University of Dundee’s researchers has made an important discovery that helps in explaining why South Asian type 2 diabetes patients are diagnosed at a younger age than Europeans and subsequently experience poorer outcomes. Diabetes is a complex multifactorial disease with important differences across populations but the majority of knowledge surrounding diabetes has been accumulated from studying white populations with Western European ancestry.
South Asian Indians experience diabetes at a younger age than Europeans, which is associated with earlier mortality. Their risk for microvascular complications, such as retinopathy and neuropathy, is also higher.
The researchers, led by Professor Colin Palmer from Dundee’s School of Medicine and Dr. Mohan’s Diabetes Specialities Centres, the largest clinical network of diabetes care in India, have shown a genetic basis for the significant differences in age at diagnosis of type 2 diabetes for the first time. They identified two genetic variants associated with the age of diagnosis that are much more common in South Indian populations than in patients of European ancestry. Understanding these ethnicity-specific genetic factors is hoped to enable better clinical management.
Dr Sundararajan Srinivasan, from the School of Medicine, said, “Our findings highlight the ethnic differences in the genetic architecture underpinning type 2 diabetes. We hope that further study of the genetic variants identified in this study will one day lead to improved treatments and outcomes for patients of South Indian descent. There is a relative paucity of population genetic studies in non-European individuals and therefore studies that include diverse ancestral groups are needed to understand the genetic architecture underpinning type 2 diabetes.

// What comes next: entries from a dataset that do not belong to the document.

-- ==== Sys2Proof/Machine/Exchange.lean ====
section
/-! DEFINITION. Exchanges: arm, schedule, landing and unpacking, the return, and the combine of returned rows (R108 to
R124). -/
namespace Sys2Proof.Machine

/-! ### Descriptor (Table 03-13) -/

def xpBack (d : Line) : Bool := lfield d 16 0 1 == 1
def xpDprof (d : Line) : Nat := lfield d 16 1 4
def xpMask (d : Line) : Nat := lnum d 17 1
def xpGroup (d : Line) : Nat := lnum d 18 2
def xpWindow (d : Line) : Nat := lnum d 20 2
def xpXid (d : Line) : Nat := lnum d 24 4
def xpFwd (d : Line) : Nat := lnum d 28 4
def xpBlk (d : Line) : Nat := lnum d 32 8
def xpWait (d : Line) : Nat := lnum d 40 8
def xpTarget (d : Line) : Nat := lnum d 48 8
def xpDone (d : Line) : Nat := lnum d 56 8

def Dev.exchOf (s : Dev) (g : Nat) : Option ExchRun :=
  match s.cmd g with
  | some c => match c.body with
    | .exch r => some r
    | _ => none
  | none => none
def Dev.setExch (s : Dev) (g : Nat) (f : ExchRun → ExchRun) : Dev :=
  s.updCmd g fun c => match c.body with
    | .exch r => { c with body := .exch (f r) }
    | _ => c

/-! ### What an exchange serves and returns (R109, R115) -/

/-- Exchanges that are armed. -/
def Dev.exchs (s : Dev) : List ExchRun := s.cmds.filterMap fun c => match c.body with | .exch r => some r | _ => none

/-- The routing pass whose dispatch block a forward exchange names, which no other forward exchange serves. -/
def Dev.passServed (s : Dev) (blk : Nat) : Option (Cmd × RouteRun) :=
  s.cmds.findSome? fun c => match c.body with
    | .route r =>
      if rpBlk c.desc = blk && !(s.exchs.any fun x => !x.back && x.pass == c.gen) && !s.landed.any (fun l => l.pass == c.gen)
      then some (c, r) else none
    | _ => none

/-- The forward exchange that a return exchange names: its dispatch profile, pass and combine area. -/
def Dev.fwdNamed (s : Dev) (gid xid : Nat) : Option (Nat × Nat) :=
  if s.exchs.any fun x => x.back && x.x.gid == gid && x.fwd == xid then none
  else match s.exchs.find? fun x => !x.back && x.x.gid == gid && x.x.xid == xid with
    | some x => some (x.pass, x.comb)
    | none => (s.landed.find? fun l => l.gid == gid && l.xid == xid && l.done).map fun l => (l.pass, l.comb)
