-- ==== Sys2Proof/Machine/Fabric.lean ====
section
/-! DEFINITION. The carriages and time limits of transfers in groups (R402, R407 to R409, R413 to R415). -/
namespace Sys2Proof.Machine

/-! ### Matching (R406, R407) -/

/-- A GROUP-class command goes on after an event. -/
def Dev.xferProgress (s : Dev) (g : Nat) : Dev :=
  match s.cmd g with
  | some c => match c.body with
    | .coll _ => s.collProgress g
    | .exch _ => s.exchProgress g
    | .route _ => s.redProgress g
    | _ => s
  | none => s.refusalProgress g

/-- A result of a transfer step: the command goes on, or a fault of this member ends it. -/
def Dev.orFault (x : Dev × Bool) (g : Nat) : Dev := if x.2 then x.1.xferProgress g else x.1.groupFault g 7 2

/-- A sequence number that no command has taken yet; the identifiers of exchanges are not sequence numbers. -/
def Group.ahead (g : Group) (stream xid : Nat) : Bool :=
  decide (2 ≤ stream) || decide ((xid + 2 ^ 32 - nth g.seqs stream 0 % 2 ^ 32) % 2 ^ 32 < 2 ^ 31)

/-- What a carriage of a group meets before its own handling: the group, and the rank of its sender. -/
inductive Gate where
  /-- discarded or counted: nothing more to do -/
  | out (s : Dev)
  /-- the group is FORMING: what may be held is held -/
  | hold (g : Group) (rank : Nat)
  | pass (g : Group) (rank : Nat)

/-- The checks that every carriage of a group but JOIN and JOINACK meets (R397, R407, R417). -/
def Dev.gate (s : Dev) (gid : Nat) (c : Carriage) : Gate :=
  match s.group gid with
  | none => .out s.noGroup
  | some g =>
    match g.rankOf c.src with
    | none => .out s.stale
    | some rank =>
      if c.gdigest ≠ g.digest || g.state = gBROKEN then .out s.stale
      else if g.state = gFORMING then .hold g rank
      else if c.level ≠ g.level then .out (s.badLevel gid c)
      else .pass g rank

/-- An OFFER or ABORT for an instance that is not armed waits in the slot of its sender and stream (R395, R401, R408). -/
def Dev.holdSlot (s : Dev) (g : Group) (rank stream : Nat) (isAbort : Bool) (c : Carriage) : Dev :=
  let mine (x : Nat × Nat × Bool × Carriage) : Bool := x.1 == rank && x.2.1 == stream
  if !isAbort && g.slots.any mine then s
  else
    let s := s.updGroup g.gid fun x => { x with slots := x.slots.filter (fun y => !mine y) ++ [(rank, stream, isAbort, c)] }
    if isAbort then s else s.bump Reg.COL_CNT_EARLY 1

/-- An eager chunk for an instance that is not armed waits in the reserve, at most EAGER of one sender (R408). -/
def Dev.holdChunk (s : Dev) (g : Group) (c : Carriage) : Dev :=
  if (g.early.filter fun x => x.src == c.src).length < g.eager then
    (s.updGroup g.gid fun x => { x with early := x.early ++ [c] }).bump Reg.COL_CNT_EARLY 1
  else s.stale

/-- A stream-1 carriage names a reduction that a pass armed here has not come to (R62, R408). -/
def Dev.passAhead (s : Dev) (gid stream xid ord : Nat) : Bool :=
  stream == 1 && s.cmds.any fun c => match c.body with
    | .route r => r.group == gid && r.seq % 2 ^ 32 == xid && decide ((ord + 256 - r.ord % 256) % 256 < 128)
    | _ => false

/-- FLOWSEQ of a carriage of KIND 0b000 to 0b010 from a rank is noted (R413): the lowest number not received, and those received
beyond it. -/
def Dev.noteFlow (s : Dev) (gid rank n : Nat) : Dev :=
  s.updGroup gid fun g =>
    let (lo, more) := Sparse.get (fun _ => (0, [])) g.rxFlow rank
    if (n + 2 ^ 32 - lo) % 2 ^ 32 < 2 ^ 31 then
      let more := if more.contains n then more else more ++ [n]
      -- the numbers that follow the lowest in sequence are passed over
      let up (z : Nat × List Nat) : Nat × List Nat :=
        if z.2.contains z.1 then ((z.1 + 1) % 2 ^ 32, z.2.filter (· != z.1)) else z
      { g with rxFlow := Sparse.put (fun _ => (0, [])) g.rxFlow rank ((List.range more.length).foldl (fun z _ => up z) (lo, more)) }
    else g

/-- Step, phase and ordinal of a control carriage whose step lies at byte `n`. -/
def ctlStep (c : Carriage) (n : Nat) : Nat := c.f n 0 32
def ctlPhase (c : Carriage) : Nat := c.f 56 0 8
def ctlOrd (c : Carriage) : Nat := c.f 57 0 8

/-! ### Data -/

/-- The step of a committed command that a chunk or OFFER of a sender names, by its GEN. -/
def Group.endedOf (g : Group) (rank stream xid ord step phase sgen : Nat) : Option EndedRecv :=
  g.ended.find? fun e => e.peer == rank && e.stream == stream && e.xid % 2 ^ 32 == xid && e.ord == ord && e.step == step
    && e.phase == phase && e.sgen == sgen

/-- A chunk of a step whose command has committed arrives again: it is counted and reported, and written nowhere. -/
def Dev.lateChunk (s : Dev) (g : Group) (e : EndedRecv) (c : Nat) : Dev :=
  Dev.sendMap g cCOMPL e.stream e.xid e.gen e.step e.phase e.ord e.peer 1 [c] (s.bump Reg.COL_CNT_DUP 1)

/-- A chunk received (R407, R408, R409). -/
def execChunkReceive (c : Carriage) (s : State) : Host.Outcome State Fault Refusal := s.unit fun s =>
  let s := s.taken c
  match s.gate c.group c with
  | .out s => s
  | .hold g rank =>
    let s := s.noteFlow g.gid rank c.flowseq
    if c.stream = 0 && c.eager then s.holdChunk g c else s.stale
  | .pass g rank =>
    let s := s.noteFlow g.gid rank c.flowseq
    if c.srank ≠ rank || c.drank ≠ g.rank then s.stale
    else
      let eager := c.stream == 0 && c.eager && decide (c.chunk < g.eager)
      match s.instOf g.gid c.stream c.xid c.ord with
      | none => match g.endedOf rank c.stream c.xid c.ord c.step c.phase c.gen with
        | some e => if c.chunk < e.chunks then s.lateChunk g e c.chunk else s.stale
        | none => if eager && g.ahead 0 c.xid then s.holdChunk g c else s.stale
      | some k => Dev.orFault (s.acceptChunk g k.1 c) k.1

/-! ### Offers and tickets -/

/-- The chunks granted and not yet placed are named again to their sender (R407). -/
def Dev.ticketsAgain (g : Nat) (gr : Group) (x : Xfer) (r : RecvStep) (sgen : Nat) : Nat → List Nat → Dev → Dev
  | 0, _, s => s
  | fuel + 1, cs, s =>
    let now := firstRun cs
    if now.isEmpty then s
    else
      let s := s.sendCtl gr r.peer cTICKET x.stream x.xid g
        [(40, 0, 32, now.headD 0), (44, 0, 32, now.length), (48, 0, 32, sgen), (52, 0, 32, r.step), (56, 0, 8, r.phase),
         (57, 0, 8, x.ord)]
      Dev.ticketsAgain g gr x r sgen fuel (cs.drop now.length) s

/-- OFFER received (R402, R407, R408). -/
def execOffer (c : Carriage) (s : State) : Host.Outcome State Fault Refusal := s.unit fun s =>
  let s := s.taken c
  let st := ctlStream c
  match s.gate (ctlGroup c) c with
  | .out s => s
  | .hold g rank => s.holdSlot g rank st false c
  | .pass g rank =>
    match s.instOf g.gid st c.xid (ctlOrd c) with
      | none =>
        if (g.endedOf rank st c.xid (ctlOrd c) (ctlStep c 48) (ctlPhase c) c.gen).isSome then s
        else if g.ahead st c.xid || s.passAhead g.gid st c.xid (ctlOrd c) then s.holdSlot g rank st false c else s.stale
      | some (k, x) =>
        if st = 0 && c.f 44 0 32 ≠ x.pdigest then s.digestKill k rank
        else match x.recv (ctlStep c 48) (ctlPhase c) with
          | some r =>
            if r.peer = rank && (match r.offer with | some (_, gen) => gen == c.gen | none => false) then
              let out := (r.grants.filter fun n => !r.placed.contains n).mergeSort (· ≤ ·)
              let s := Dev.ticketsAgain k g x r c.gen out.length out s
              Dev.orFault (s.grant k r.step r.phase) k
            else s.acceptOffer k rank c
          | none => s.stale
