/-- The answer to the BULKRD of a sector: a chunk that the lender cannot read carries poison to its destination (R435), and what is
left of the sector is asked for again. -/
def Dev.sectorAnswer (s : Dev) (x : SectorXfer) (st chunk : Nat) : Dev :=
  let s := s.setMmf fun m => { m with reqs := m.reqs.filter fun q => q.use != .sector x.page x.sec }
  let c := x.base + chunk
  if (st = stPOISON || st = stFAULT) && decide (c < 16) then
    let s := s.each (List.range 64) fun s l => s.setLine (x.key + 4096 * c + 64 * l) .poison
    let y := { x with begun := false }
    ((s.setMmf fun m => { m with sectors := updFirst (fun z => z == x) (fun _ => y) m.sectors }).sectorDone y c).sectorPump
  else s.sectorFail x st

/-- The gateway load, or store, of a sector that a carriage belongs to. -/
def Dev.sectorOf (s : Dev) (store : Bool) (c : Carriage) : Option SectorXfer :=
  s.mmf.sectors.find? fun x => x.store == store && x.begun && x.lender == c.src && x.gen == c.gen

/-- A line response (R430, R435, R436). -/
def Dev.lineResponse (s : Dev) (c : Carriage) : Dev :=
  let s := s.taken c
  if c.kind ≠ kMRSP || mOp c = oBULKACK then s
  else if mOp c = oBULKRD then
    match s.sectorOf false c with
    | some x => (s.sectorAnswer x (mStatus c) c.chunk).mfxGoAll
    | none =>
    match s.cmds.find? fun k => match k.body with
      | .mfx r => r.gateway && !r.store && r.remote == c.src && k.gen % 2 ^ 32 == c.gen
      | _ => false with
    | some k => match k.body with
      | .mfx r => s.mmfRefused k.gen (mStatus c) c.src (r.loc + (mOffset c - r.offset))
      | _ => s
    | none => s.bump Reg.MMF_CNT_STALE 1
  else
    match s.mmf.reqs.find? fun r => r.tag == mTag c && r.gen % 2 ^ 32 == c.gen && r.remote == c.src && r.op == mOp c with
    | none => s.bump Reg.MMF_CNT_STALE 1
    | some q =>
      let st := mStatus c
      if st = stBUSY then
        s.setMmf fun m => { m with reqs := updFirst (fun r => r.tag == q.tag) (fun r => { r with busy := true }) m.reqs }
      else match q.use with
        | .recheck k => ((s.dropReq q.tag).recheckDone k st).mfxGoAll
        | .lent g => (s.lentAnswer q g st c.payload).mfxGoAll
        | .sector _ _ => s
        | .atomic g =>
          match s.cmd g with
          | some k => match k.body with
            | .matomic r =>
              if st = stOK then
                ((s.dropReq q.tag).setBody g (.matomic { r with got := some (mOperand c % 2 ^ (if q.w64 then 64 else 32)) })).mfxGoAll
              else (s.mmfRefused g st q.remote r.result).mfxGoAll
            | _ => s
          | none => s
        | .unit g =>
          match s.cmd g with
          | some k => match k.body with
            | .mfx r =>
              let loc := r.loc + (q.offset - r.offset)
              if st ≠ stOK then (s.mmfRefused g st q.remote loc).mfxGoAll
              else
                let (s, ok) := if r.store then (s, true) else s.cmdWrite g loc (c.payload.take (64 * q.nlines))
                if ok then (s.dropReq q.tag).mfxGoAll else (s.mmfKill g 2 false).mfxGoAll
            | _ => s
          | none => s

/-- The chunks that a BULKACK names. -/
def ackChunks (c : Carriage) : List Nat := (bitsSet 64 (mOperand c)).map (c.chunk + ·)

/-- BULKACK (R429): to the source of a store, or to the exporter that streams a load. -/
def Dev.bulkack (s : Dev) (c : Carriage) : Dev :=
  let s := s.taken c
  if c.kind ≠ kMRSP || mOp c ≠ oBULKACK then s
  else
    let cs := ackChunks c
    match s.sectorOf true c with
    | some x =>
      if mStatus c ≠ stOK then (s.sectorFail x (mStatus c)).mfxGoAll
      else s.each (cs.filter (· < 16)) fun s k => match s.sectorOf true c with
        | some x => s.sectorDone x k
        | none => s
    | none =>
    match s.cmds.find? fun k => match k.body with
      | .mfx r => r.gateway && r.store && r.remote == c.src && k.gen % 2 ^ 32 == c.gen
      | _ => false with
    | some k => match k.body with
      | .mfx r =>
        if mStatus c ≠ stOK then s.mmfRefused k.gen (mStatus c) c.src r.loc
        else (s.setMfx k.gen fun r => { r with done := r.done ++ cs.filter fun x => decide (x < r.issued) && !r.done.contains x }).mfxGo k.gen
      | _ => s
    | none =>
      let mine (b : BulkServe) : Bool := b.coord == c.src && b.gen == c.gen
      match s.mmf.serves.find? mine with
      | some b =>
        let acked := b.acked ++ cs.filter fun x => decide (x < b.next) && !b.acked.contains x
        if b.chunks ≤ acked.length then s.dropServe b
        else Dev.servePump b.coord b.gen 65
          (s.setMmf fun m => { m with serves := updFirst mine (fun x => { x with acked := acked }) m.serves })
      | none => s.bump Reg.MMF_CNT_STALE 1

/-- A gateway chunk (R429): a store's chunk at the exporter, or a load's chunk at the device that asked. -/
def Dev.bulkChunk (s : Dev) (c : Carriage) : Dev :=
  let s := s.taken c
  let n := mCompare c
  if c.kind ≠ kBULK || n = 0 || 4096 < n then s
  else if mOp c = oSTORE then
    let (st, p) := s.mmfCheck c.src (mSpace c) (mRegion c) (mOffset c / 64 * 64) n 64 true false
    let s := s.bump Reg.MMF_CNT_REQRX 1
    if st ≠ stOK then (s.bump Reg.MMF_CNT_REFUSED 1).sendBulkAck c.src c.gen c.chunk 0 st
    else (s.placeWrite p (c.payload.take n)).noteAck c.src c.gen c.chunk
  else if mOp c = oLOAD then
    match s.sectorOf false c with
    | some x =>
      let k := x.base + c.chunk
      let s := s.setMmf fun m => { m with reqs := m.reqs.filter fun q => q.use != .sector x.page x.sec }
      if 16 ≤ k then s
      else
        let bs := c.payload.take 4096
        let s := if x.done.contains k then s else (s.wrBytes (x.key + 4096 * k) bs).sectorDone x k
        (s.noteAck c.src c.gen c.chunk).mfxGoAll
    | none =>
    match s.cmds.find? fun k => match k.body with
      | .mfx r => r.gateway && !r.store && r.remote == c.src && k.gen % 2 ^ 32 == c.gen
      | _ => false with
    | some k => match k.body with
      | .mfx r =>
        if r.chunks ≤ c.chunk then s
        else
          let s := s.setMmf fun m => { m with reqs := m.reqs.filter fun q => q.use != .unit k.gen }
          let (s, ok) := s.cmdWrite k.gen (r.loc + 4096 * c.chunk) (c.payload.take (min 4096 (r.len - 4096 * c.chunk)))
          if !ok then s.mmfKill k.gen 2 false
          else
            ((s.setMfx k.gen fun r => { r with done := if r.done.contains c.chunk then r.done else r.done ++ [c.chunk] }).noteAck
              c.src c.gen c.chunk).mfxGoAll
      | _ => s
    | none => s.bump Reg.MMF_CNT_STALE 1
  else s

/-- The 1 us coalescing interval ends (R429). -/
def execBulkackCoalesceFlush (coord gen : Nat) (s : State) : Host.Outcome State Fault Refusal := s.upd fun s =>
  s.flushAcks coord gen

/-! ### Time limits -/

/-- The payload of a request sent again: a store reads its lines once more. -/
def Dev.reqPay (s : Dev) (q : LineReq) : Dev × Option (List Byte) :=
  match q.use with
  | .unit g => match s.cmd g with
    | some k => match k.body with
      | .mfx r => if q.op = oSTORE then s.cmdRead g (r.loc + (q.offset - r.offset)) (64 * q.nlines) else (s, some [])
      | _ => (s, some [])
    | none => (s, some [])
  | .lent _ => (s, some (s.lentPay q))
  | _ => (s, some [])

/-- REQ_TO without a response (R427, R434, R435). -/
def Dev.requestTimeout (s : Dev) (tag : Nat) : Dev :=
  match s.mmf.reqs.find? fun r => r.tag == tag with
  | none => s
  | some q =>
    if !q.busy && s.fld Reg.MMF_TMR 8 4 ≤ q.tries then
      let gen := s.reqGen q
      let s := match q.use with
        | .recheck _ | .lent _ | .sector _ _ => s.dropReq tag
        | .unit g | .atomic g => (s.record clsMEM 0x022 (q.remote * 2 ^ 16) g blkMMF 0).mmfKill g 2 false
      let s := s.lenderLost gen fun _ l => l == q.remote
      (match q.use with | .lent g => s.lentFail g q.key | _ => s).mfxGoAll
    else
      let again (r : LineReq) : LineReq := { r with tries := if r.busy then r.tries else r.tries + 1, busy := false }
      let s := s.setMmf fun m => { m with reqs := updFirst (fun r => r.tag == tag) again m.reqs }
      match s.reqPay q with
      | (s, none) => match q.use with | .unit g => (s.mmfKill g 2 false).mfxGoAll | _ => s
      | (s, some bs) =>
        let s := match q.use with | .unit g => s.setMfx g fun r => { r with repeats := r.repeats + 1 } | _ => s
        s.putReq q true bs q.plane

/-- BULK_TO without an acknowledgement: chunk `chunk` of the transfer of generation `g` with device `coord` (R429). -/
def execBulkChunkTimeout (coord g chunk : Nat) (s : State) : Host.Outcome State Fault Refusal := s.unit fun s =>
  let plane (x : List (Nat × Nat)) : Option Nat := (x.find? fun y => y.1 == chunk).map (·.2)
  match s.mmf.sectors.find? fun x => x.store && x.lender == coord && x.gen == g with
  | some x => if 16 ≤ chunk || x.done.contains chunk then s else s.sectorChunk x chunk (plane x.planes)
  | none =>
  match s.cmds.find? fun k => match k.body with
    | .mfx r => r.gateway && r.store && r.remote == coord && k.gen == g
    | _ => false with
  | some k => match k.body with
    | .mfx r =>
      if r.issued ≤ chunk || r.done.contains chunk then s
      else
        let (s, ok) := s.storeChunk g r chunk (plane r.planes)
        if ok then s.setMfx g fun r => { r with repeats := r.repeats + 1 } else s.mmfKill g 2 false
    | _ => s
  | none =>
    match s.mmf.serves.find? fun b => b.coord == coord && b.gen == g with
    | some b => if b.next ≤ chunk || b.acked.contains chunk then s else (s.serveChunk b chunk (plane b.planes)).1
    | none => s

/-! ### Commit (R430, R562) -/

/-- The report of Table 14-6. -/
def MfxRun.report (r : MfxRun) (g : Nat) : List Byte :=
  leBytes 4 g ++ leBytes 1 r.gateway.toNat ++ leBytes 3 0 ++ leBytes 8 (if r.gateway then r.chunks else r.len / 64)
    ++ leBytes 4 r.repeats ++ leBytes 44 0

/-- Every line or chunk of an MFX has been answered, and its writes have landed. -/
def Dev.mfxSettled (s : Dev) (g : Nat) (r : MfxRun) : Bool :=
  (if r.gateway then decide (r.chunks ≤ r.done.length) else decide (r.len ≤ r.issued))
    && !s.writeHeld g && !s.mmf.reqs.any fun q => q.use == .unit g

/-- An MFX commits: the report is written last, then HAND. -/
def Dev.mfxCommit (s : Dev) (g : Nat) (c : Cmd) (r : MfxRun) : Dev :=
  if !s.mfxSettled g r then s
  else
    let s := if (s.ctrBad (dHand c.desc)).isNone then s.wrBytes (chAddr r.rpt) (r.report g) else s
    s.commit g 0

/-- A MATOMIC commits: its old value is written at RESULT_ADDR, then HAND. -/
def Dev.matomicCommit (s : Dev) (g : Nat) (c : Cmd) (r : MatomicRun) : Dev :=
  match r.got with
  | none => s
  | some old =>
    if r.wrote then (if s.writeHeld g then s else s.commit g 0)
    else if (s.ctrBad (dHand c.desc)).isSome then (s.ctrFault (dHand c.desc) g).mmfKill g 2 false
    else
      match s.cmdWrite g r.result (leBytes 8 old) with
      | (s, false) => s.mmfKill g 2 false
      | (s, true) =>
        if s.writeHeld g then s.setBody g (.matomic { r with wrote := true }) else s.commit g 0

/-! ### Regions and loans (R422, R424, R431, R433) -/

/-- The entry and kind (0 base, 1 size, 2 control) of a region register. -/
def regionOf (off : Nat) : Option (Nat × Nat) :=
  let x := off - Reg.MMF_RBASE 0
  if Reg.MMF_RBASE 0 ≤ off && x < 0x400 then
    match x % 16 with
    | 0 => some (x / 16, 0)
    | 8 => some (x / 16, 1)
    | 12 => some (x / 16, 2)
    | _ => none
  else none

/-- The range of region `i` as written lies in the Coach House or in HBM and is not empty (R422). -/
def Dev.regionOk (s : Dev) (i : Nat) : Bool :=
  let base := s.mmfReg (Reg.MMF_RBASE i) / 4096 * 4096
  let n := bits (s.mmfReg (Reg.MMF_RSIZE i)) 0 28 * 4096
  n != 0 && (inCH base n || s.inHBM base n)

/-- A region register written (R422, R424): the value waits, and requests that arrive from now on see it. A write that would
leave a VALID region of no bytes or outside the Coach House and HBM is discarded whole, before any other check (R18). -/
def execRegionWrite (off : Nat) (v : Word64) (s : State) : Host.Outcome State Fault Refusal := s.upd fun s =>
  match regionOf off, findRow off with
  | some (i, kind), some row =>
    let old := s.mmfReg off
    let new := mergeWrite row .host old v.toNat
    if (kind = 2 && bit new 0 && !s.regionOk i) || (kind = 1 && bits new 0 28 = 0 && bit (s.mmfReg (Reg.MMF_RCTL i)) 0)
    then s.discard clsMEM 0x025 off 0
    else if regReserved s.express off new then s.record clsHOST 0x004 off 0 (blockAt off) 0
    else
      let s := s.setMmf fun m => { m with
        pend := m.pend.filter (fun p => p.1 != off) ++ [(off, BitVec.ofNat 64 new)]
        serves := m.serves.map fun b => if b.space = 0 && b.region = i then { b with old := true } else b }
      s.setFlag (Reg.MMF_RCTL i) 31 true
  | _, _ => s

/-- The requests checked against the old entry have been applied (R424). -/
def execRegionChangeApply (i : Nat) (s : State) : Host.Outcome State Fault Refusal := s.upd fun s =>
  if s.mmf.serves.any fun b => b.space == 0 && b.region == i && b.old then s
  else
    let mine (p : Nat × Word64) : Bool := match regionOf p.1 with | some x => x.1 == i | none => false
    let s := s.each (s.mmf.pend.filter mine) fun s p => s.setReg p.1 p.2.toNat
    let s := s.setMmf fun m => { m with pend := m.pend.filter fun p => !mine p }
    if i < 64 then s.setFlag (Reg.MMF_RCTL i) 31 false else s

/-- A loan ends (R433): its frames are being zeroed. -/
def Dev.loanStop (s : Dev) (j : Nat) : Dev :=
  if s.flag (Reg.MMF_LOAN j) 48 then (s.setFlag (Reg.MMF_LOAN j) 48 false).setFlag (Reg.MMF_LOAN j) 49 true else s

/-- MMF_LOAN(j) written (R431, R433). -/
def execLoanWrite (j : Nat) (v : Word64) (s : State) : Host.Outcome State Fault Refusal := s.upd fun s =>
  let off := Reg.MMF_LOAN j
  let w := v.toNat
  let frames := (List.range (bits w 32 9 * 512)).map (bits w 16 9 * 512 + ·)
  if 16 ≤ j then s
  else if !sameStage s.coord (bits w 0 16) then s.discard clsMEM 0x025 off 0
  else if s.flag off 48 && !bit w 48 then s.loanStop j
  else if s.flag off 49 || (bit w 48 && (!s.flag Reg.MMF_CFG 1 || !frames.all s.hbmFree)) then s.discard clsMEM 0x025 off 0
  else s.regWrite .host off w

/-- VALID of a loan written 0 (R433). -/
def execLoanEnd (j : Nat) (s : State) : Host.Outcome State Fault Refusal := s.upd fun s => if 16 ≤ j then s else s.loanStop j

/-- The frames of a loan are zeroed (R433). -/
def execLoanClearDone (j : Nat) (s : State) : Host.Outcome State Fault Refusal := s.upd fun s =>
  let off := Reg.MMF_LOAN j
  if 16 ≤ j || !s.flag off 49 then s
  else
    let lo := hbmKey (s.fld off 16 9 * 512) 0
    let hi := lo + s.fld off 32 9 * 2 ^ 30
    let out (k : Nat) : Bool := decide (k < lo) || decide (hi ≤ k)
    Dev.pump (Dev.setFlag { s with mem := s.mem.filter (fun c => out c.1), bad := s.bad.filter fun l => out (l.1 * 64) } off 49 false)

He further adds, “We tested the hypothesis that there are differences in the genetic heritability of age at diagnosis of type 2 diabetes in the South Indian and European populations. Additionally, we examined whether the genome-wide polygenic risk scores of age at diagnosis of type 2 diabetes can be transferrable between different ancestries or not. The findings highlight both the disparity in heritability estimates of age at diagnosis and explain the polygenic variation in South Indians. The genome-wide polygenic risk score derived from this cohort can be useful for further population-specific studies in South Asians.”
The same research is published in the journal Diabetes Care and was carried out as part of the INSPIRED research project, which is funded by the National Institute for Health and Care Research. INSPIRED is a £7 million Dundee-led project that seeks to improve diabetes outcomes in India by working to better understand who gets diabetes, how it progresses, why some people respond better than others to treatments, and why some patients develop complications. The project sees Dundee’s world-leading expertise in the use of medical records to deliver improved care in diabetes ‘twinned’ with the large patient data set (covering over 450,000 Indian diabetic patients) collected by Dr Mohan’s Diabetes Specialities Centres.